Within the listing below, locate all lines containing the word "bitsOf". Copy each one.
(Input for this task begins)
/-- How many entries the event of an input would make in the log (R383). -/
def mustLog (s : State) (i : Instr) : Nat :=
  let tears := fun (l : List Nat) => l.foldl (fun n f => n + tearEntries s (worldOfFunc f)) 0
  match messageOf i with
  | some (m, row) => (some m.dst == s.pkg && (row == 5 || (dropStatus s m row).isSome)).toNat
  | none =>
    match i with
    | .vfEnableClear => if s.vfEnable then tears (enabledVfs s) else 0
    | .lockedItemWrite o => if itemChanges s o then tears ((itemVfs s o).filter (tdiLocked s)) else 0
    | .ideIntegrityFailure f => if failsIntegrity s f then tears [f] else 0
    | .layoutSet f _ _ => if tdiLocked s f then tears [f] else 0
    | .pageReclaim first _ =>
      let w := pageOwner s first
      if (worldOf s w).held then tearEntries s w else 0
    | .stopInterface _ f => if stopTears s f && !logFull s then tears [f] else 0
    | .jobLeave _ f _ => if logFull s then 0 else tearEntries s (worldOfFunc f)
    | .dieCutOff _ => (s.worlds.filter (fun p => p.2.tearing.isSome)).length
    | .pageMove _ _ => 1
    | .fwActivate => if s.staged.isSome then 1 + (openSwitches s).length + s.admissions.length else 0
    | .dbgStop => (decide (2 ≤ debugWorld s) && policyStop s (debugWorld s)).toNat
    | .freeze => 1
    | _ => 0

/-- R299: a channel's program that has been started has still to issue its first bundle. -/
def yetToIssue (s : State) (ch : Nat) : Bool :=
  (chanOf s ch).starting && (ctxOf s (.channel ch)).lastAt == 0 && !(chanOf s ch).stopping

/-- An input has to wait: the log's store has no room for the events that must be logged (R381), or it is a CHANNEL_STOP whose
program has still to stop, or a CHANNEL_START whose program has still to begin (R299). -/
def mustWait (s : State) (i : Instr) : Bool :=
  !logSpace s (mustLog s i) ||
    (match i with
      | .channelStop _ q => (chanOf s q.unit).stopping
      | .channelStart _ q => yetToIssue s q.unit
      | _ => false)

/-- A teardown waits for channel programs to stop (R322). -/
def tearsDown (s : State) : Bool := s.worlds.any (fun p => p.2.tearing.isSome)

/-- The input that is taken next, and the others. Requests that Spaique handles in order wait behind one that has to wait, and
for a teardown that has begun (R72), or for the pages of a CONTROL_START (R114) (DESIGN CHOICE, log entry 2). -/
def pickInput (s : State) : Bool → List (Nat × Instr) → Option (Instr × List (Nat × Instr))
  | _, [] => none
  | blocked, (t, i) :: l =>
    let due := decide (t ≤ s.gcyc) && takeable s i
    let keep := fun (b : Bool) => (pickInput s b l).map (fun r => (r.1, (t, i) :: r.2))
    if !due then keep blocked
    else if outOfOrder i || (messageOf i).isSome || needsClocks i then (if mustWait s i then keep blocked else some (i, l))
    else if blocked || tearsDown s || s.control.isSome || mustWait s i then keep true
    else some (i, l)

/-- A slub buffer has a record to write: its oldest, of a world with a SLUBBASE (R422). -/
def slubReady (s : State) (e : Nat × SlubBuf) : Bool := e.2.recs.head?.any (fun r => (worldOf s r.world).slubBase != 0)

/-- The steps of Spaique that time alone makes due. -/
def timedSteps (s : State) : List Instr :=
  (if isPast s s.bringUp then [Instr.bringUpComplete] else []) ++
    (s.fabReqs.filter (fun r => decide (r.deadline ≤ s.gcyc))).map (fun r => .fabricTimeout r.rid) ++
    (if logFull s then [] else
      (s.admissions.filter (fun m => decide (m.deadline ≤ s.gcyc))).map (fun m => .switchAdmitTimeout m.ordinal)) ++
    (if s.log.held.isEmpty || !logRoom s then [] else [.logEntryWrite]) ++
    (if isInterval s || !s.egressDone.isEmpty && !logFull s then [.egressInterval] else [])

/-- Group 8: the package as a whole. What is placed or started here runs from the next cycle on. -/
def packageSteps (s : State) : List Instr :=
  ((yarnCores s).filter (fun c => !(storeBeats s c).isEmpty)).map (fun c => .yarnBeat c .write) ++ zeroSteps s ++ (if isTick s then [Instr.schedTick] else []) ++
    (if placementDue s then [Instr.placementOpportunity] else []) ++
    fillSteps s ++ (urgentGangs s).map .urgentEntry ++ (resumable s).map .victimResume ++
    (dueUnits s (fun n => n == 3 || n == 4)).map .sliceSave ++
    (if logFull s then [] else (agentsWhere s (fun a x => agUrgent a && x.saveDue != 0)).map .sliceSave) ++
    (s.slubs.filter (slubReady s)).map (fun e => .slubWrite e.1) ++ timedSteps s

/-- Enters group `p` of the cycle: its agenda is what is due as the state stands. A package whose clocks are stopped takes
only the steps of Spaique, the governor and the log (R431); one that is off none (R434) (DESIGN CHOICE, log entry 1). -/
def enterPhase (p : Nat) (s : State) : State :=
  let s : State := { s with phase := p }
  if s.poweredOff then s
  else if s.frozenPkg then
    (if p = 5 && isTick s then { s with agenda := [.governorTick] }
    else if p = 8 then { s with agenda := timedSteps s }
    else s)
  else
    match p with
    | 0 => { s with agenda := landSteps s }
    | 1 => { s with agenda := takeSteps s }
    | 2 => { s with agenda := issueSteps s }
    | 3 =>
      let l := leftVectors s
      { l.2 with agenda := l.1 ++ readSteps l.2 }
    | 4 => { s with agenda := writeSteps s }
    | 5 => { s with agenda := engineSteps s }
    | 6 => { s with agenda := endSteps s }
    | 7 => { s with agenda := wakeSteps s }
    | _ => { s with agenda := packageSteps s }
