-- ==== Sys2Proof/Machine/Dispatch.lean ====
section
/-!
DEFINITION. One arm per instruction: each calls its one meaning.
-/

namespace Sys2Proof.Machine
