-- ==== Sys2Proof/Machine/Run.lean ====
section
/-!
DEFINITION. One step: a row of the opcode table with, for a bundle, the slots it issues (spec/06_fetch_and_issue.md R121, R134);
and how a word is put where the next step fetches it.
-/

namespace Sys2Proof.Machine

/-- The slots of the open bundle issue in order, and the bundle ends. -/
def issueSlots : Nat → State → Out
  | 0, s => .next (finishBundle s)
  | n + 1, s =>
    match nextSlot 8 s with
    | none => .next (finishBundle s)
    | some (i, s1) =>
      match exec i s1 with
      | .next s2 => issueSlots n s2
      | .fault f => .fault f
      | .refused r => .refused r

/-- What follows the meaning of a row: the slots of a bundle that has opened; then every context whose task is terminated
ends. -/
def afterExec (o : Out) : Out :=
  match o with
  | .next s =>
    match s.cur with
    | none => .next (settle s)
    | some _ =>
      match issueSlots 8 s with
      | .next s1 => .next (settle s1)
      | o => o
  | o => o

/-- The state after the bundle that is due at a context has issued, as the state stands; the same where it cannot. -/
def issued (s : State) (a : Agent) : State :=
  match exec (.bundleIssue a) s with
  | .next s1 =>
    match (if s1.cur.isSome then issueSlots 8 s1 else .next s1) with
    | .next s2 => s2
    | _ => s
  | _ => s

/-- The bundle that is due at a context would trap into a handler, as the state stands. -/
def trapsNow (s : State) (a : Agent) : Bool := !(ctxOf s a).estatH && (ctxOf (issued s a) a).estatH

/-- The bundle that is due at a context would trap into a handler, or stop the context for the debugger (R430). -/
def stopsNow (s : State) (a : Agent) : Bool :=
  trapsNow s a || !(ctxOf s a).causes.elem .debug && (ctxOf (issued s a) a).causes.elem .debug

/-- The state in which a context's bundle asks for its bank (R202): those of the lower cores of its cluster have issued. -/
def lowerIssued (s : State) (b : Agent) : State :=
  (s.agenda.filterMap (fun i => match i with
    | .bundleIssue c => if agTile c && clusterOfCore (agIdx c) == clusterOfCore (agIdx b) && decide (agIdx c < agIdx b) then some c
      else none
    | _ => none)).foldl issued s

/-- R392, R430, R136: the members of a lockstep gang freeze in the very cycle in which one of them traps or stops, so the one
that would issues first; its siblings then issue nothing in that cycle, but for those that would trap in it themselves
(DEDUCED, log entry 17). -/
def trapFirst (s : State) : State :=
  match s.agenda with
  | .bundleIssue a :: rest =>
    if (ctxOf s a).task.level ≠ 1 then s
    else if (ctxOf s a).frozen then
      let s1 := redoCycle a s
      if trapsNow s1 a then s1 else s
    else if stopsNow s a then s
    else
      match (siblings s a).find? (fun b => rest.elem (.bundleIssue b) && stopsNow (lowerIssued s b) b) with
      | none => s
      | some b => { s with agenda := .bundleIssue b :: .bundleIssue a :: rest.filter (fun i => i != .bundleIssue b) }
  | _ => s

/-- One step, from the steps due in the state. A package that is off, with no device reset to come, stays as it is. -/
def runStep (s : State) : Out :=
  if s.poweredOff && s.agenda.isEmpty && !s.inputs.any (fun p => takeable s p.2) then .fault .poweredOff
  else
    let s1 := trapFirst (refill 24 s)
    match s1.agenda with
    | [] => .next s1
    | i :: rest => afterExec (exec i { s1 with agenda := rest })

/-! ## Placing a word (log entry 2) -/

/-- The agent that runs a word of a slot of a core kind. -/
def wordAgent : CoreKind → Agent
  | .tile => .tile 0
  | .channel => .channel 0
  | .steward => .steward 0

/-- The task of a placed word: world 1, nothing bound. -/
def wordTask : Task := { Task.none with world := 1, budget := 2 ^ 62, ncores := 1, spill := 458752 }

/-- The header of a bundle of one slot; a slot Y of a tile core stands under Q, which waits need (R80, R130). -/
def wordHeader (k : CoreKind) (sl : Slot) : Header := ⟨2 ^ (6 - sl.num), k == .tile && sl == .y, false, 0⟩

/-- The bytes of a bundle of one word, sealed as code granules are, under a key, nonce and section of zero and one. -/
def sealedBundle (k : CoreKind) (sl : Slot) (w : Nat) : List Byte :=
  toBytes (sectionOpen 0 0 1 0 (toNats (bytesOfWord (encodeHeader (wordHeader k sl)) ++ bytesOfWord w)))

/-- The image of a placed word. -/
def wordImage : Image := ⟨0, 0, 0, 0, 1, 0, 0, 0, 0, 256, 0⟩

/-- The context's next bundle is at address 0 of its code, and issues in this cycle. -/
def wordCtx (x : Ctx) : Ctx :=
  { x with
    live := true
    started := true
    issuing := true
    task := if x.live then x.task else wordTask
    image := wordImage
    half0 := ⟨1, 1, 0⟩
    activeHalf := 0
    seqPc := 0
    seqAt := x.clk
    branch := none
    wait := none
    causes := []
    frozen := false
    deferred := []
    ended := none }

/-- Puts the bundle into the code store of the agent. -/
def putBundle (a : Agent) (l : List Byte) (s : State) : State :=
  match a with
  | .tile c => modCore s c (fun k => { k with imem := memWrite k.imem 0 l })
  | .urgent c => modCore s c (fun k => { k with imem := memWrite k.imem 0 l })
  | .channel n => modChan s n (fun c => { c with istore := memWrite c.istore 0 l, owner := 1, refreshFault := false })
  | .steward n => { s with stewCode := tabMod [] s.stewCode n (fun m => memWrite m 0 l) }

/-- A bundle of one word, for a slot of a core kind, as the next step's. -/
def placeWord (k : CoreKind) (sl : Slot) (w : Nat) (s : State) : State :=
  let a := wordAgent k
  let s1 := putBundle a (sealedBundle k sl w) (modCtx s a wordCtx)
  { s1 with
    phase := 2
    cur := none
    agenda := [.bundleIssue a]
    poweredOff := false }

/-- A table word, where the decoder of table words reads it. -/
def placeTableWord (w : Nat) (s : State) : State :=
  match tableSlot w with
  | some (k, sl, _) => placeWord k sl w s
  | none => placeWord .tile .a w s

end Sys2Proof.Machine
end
(Input for this task ends)
(Input for this task begins)
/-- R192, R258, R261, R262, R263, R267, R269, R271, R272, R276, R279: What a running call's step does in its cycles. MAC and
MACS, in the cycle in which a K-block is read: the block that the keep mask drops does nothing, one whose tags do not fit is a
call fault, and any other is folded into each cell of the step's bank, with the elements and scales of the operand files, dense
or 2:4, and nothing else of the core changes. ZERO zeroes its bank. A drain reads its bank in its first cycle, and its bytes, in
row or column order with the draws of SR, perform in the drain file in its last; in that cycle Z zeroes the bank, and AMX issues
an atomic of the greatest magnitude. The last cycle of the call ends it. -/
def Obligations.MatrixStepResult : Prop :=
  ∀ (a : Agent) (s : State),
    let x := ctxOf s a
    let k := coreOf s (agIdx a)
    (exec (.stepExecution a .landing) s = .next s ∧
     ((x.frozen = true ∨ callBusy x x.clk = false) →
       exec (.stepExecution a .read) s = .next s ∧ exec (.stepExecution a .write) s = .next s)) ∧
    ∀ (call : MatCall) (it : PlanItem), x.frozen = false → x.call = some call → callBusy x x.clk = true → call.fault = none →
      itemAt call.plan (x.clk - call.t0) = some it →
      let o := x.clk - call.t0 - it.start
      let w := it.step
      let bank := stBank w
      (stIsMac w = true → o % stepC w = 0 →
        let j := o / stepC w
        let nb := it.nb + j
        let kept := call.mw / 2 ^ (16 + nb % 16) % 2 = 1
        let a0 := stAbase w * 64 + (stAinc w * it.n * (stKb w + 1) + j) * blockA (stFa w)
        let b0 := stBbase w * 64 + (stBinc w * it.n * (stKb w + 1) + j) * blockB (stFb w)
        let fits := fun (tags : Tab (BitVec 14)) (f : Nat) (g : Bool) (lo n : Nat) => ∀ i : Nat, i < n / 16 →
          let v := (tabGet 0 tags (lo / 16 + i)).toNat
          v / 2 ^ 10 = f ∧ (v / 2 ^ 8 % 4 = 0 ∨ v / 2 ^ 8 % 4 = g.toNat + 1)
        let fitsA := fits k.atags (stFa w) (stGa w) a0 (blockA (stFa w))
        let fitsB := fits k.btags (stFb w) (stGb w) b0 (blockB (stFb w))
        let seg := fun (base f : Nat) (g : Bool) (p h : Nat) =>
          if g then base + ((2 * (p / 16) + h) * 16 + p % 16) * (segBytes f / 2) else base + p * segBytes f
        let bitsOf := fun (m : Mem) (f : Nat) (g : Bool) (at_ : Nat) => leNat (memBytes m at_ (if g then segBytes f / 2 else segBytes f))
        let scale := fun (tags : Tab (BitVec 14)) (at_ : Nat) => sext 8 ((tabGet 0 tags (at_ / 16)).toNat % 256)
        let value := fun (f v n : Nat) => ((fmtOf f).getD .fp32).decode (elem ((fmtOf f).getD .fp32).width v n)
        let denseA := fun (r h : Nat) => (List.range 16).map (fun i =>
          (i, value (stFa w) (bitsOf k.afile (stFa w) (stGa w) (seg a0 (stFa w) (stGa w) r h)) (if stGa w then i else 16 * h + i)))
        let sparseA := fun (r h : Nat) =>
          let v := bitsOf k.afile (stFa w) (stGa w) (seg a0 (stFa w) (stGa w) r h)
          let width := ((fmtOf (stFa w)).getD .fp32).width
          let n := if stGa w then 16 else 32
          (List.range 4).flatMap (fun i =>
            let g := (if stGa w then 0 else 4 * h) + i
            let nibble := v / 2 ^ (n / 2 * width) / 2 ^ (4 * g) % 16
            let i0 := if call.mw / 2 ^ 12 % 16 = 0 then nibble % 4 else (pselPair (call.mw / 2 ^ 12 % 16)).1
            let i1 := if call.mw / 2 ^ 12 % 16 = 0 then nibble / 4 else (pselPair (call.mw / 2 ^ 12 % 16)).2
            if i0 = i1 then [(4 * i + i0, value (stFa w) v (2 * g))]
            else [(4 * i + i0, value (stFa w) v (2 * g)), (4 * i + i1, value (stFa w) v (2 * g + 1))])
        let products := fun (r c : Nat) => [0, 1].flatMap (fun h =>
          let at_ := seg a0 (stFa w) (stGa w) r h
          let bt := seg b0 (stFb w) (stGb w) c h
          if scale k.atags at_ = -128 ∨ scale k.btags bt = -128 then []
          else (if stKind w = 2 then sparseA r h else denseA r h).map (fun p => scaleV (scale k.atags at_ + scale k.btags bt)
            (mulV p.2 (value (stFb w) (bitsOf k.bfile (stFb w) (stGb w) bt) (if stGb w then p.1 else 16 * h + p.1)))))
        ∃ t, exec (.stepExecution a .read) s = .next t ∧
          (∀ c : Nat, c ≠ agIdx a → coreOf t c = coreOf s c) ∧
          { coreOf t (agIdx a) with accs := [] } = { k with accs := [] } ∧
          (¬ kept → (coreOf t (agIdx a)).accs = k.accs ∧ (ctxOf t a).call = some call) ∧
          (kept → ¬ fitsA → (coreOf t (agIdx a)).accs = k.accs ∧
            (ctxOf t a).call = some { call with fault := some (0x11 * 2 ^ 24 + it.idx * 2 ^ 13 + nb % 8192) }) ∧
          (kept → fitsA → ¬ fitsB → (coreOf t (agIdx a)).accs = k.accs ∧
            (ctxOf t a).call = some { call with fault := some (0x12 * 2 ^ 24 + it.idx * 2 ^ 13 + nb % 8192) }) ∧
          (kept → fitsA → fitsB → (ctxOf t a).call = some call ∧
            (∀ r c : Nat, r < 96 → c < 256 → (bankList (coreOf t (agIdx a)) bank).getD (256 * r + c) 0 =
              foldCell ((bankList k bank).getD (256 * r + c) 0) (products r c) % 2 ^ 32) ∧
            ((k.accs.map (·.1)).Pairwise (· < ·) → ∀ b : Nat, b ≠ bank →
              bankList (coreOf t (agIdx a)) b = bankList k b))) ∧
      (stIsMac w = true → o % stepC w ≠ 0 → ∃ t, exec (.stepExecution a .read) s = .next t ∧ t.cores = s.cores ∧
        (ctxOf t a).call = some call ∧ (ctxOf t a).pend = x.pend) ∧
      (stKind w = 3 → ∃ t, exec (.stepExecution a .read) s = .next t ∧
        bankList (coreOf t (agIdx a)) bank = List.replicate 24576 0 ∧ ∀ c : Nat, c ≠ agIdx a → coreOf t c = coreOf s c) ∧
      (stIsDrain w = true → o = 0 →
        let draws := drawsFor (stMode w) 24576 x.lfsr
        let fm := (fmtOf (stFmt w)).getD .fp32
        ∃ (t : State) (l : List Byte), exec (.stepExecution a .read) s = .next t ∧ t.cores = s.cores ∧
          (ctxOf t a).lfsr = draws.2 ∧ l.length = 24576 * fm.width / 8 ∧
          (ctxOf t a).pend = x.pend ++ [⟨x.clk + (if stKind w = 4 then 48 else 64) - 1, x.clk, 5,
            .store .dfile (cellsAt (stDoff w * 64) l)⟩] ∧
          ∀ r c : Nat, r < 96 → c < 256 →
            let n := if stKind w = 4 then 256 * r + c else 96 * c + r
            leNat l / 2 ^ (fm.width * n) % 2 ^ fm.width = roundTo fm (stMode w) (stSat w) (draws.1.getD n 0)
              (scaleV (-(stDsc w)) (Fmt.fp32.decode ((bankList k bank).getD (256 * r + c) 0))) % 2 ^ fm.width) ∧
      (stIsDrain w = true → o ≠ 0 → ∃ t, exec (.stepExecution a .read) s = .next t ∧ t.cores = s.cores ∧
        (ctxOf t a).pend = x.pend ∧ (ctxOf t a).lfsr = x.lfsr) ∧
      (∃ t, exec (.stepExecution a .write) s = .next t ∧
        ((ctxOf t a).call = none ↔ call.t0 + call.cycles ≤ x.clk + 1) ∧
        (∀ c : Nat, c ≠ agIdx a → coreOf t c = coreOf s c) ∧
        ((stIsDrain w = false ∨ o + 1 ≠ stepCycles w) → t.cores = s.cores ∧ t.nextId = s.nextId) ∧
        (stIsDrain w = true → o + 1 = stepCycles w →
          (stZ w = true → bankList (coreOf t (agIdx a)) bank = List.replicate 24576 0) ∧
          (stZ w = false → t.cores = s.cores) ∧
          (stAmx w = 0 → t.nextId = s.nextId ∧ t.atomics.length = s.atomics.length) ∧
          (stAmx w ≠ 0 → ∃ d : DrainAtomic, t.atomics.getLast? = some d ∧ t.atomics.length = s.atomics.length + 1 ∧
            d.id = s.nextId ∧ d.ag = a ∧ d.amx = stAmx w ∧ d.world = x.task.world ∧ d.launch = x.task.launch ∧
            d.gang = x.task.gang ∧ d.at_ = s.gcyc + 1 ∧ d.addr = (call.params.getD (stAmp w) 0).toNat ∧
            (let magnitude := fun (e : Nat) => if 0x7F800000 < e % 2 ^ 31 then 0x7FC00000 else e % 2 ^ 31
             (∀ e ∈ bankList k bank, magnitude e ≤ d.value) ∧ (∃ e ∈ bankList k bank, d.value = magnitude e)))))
(Input for this task ends)
= Finished exercise =
        let bitsOf := fun (m : Mem) (f : Nat) (g : Bool) (at_ : Nat) => leNat (memBytes m at_ (if g then segBytes f / 2 else segBytes f))
          (i, value (stFa w) (bitsOf k.afile (stFa w) (stGa w) (seg a0 (stFa w) (stGa w) r h)) (if stGa w then i else 16 * h + i)))
          let v := bitsOf k.afile (stFa w) (stGa w) (seg a0 (stFa w) (stGa w) r h)
            (mulV p.2 (value (stFb w) (bitsOf k.bfile (stFb w) (stGb w) bt) (if stGb w then p.1 else 16 * h + p.1)))))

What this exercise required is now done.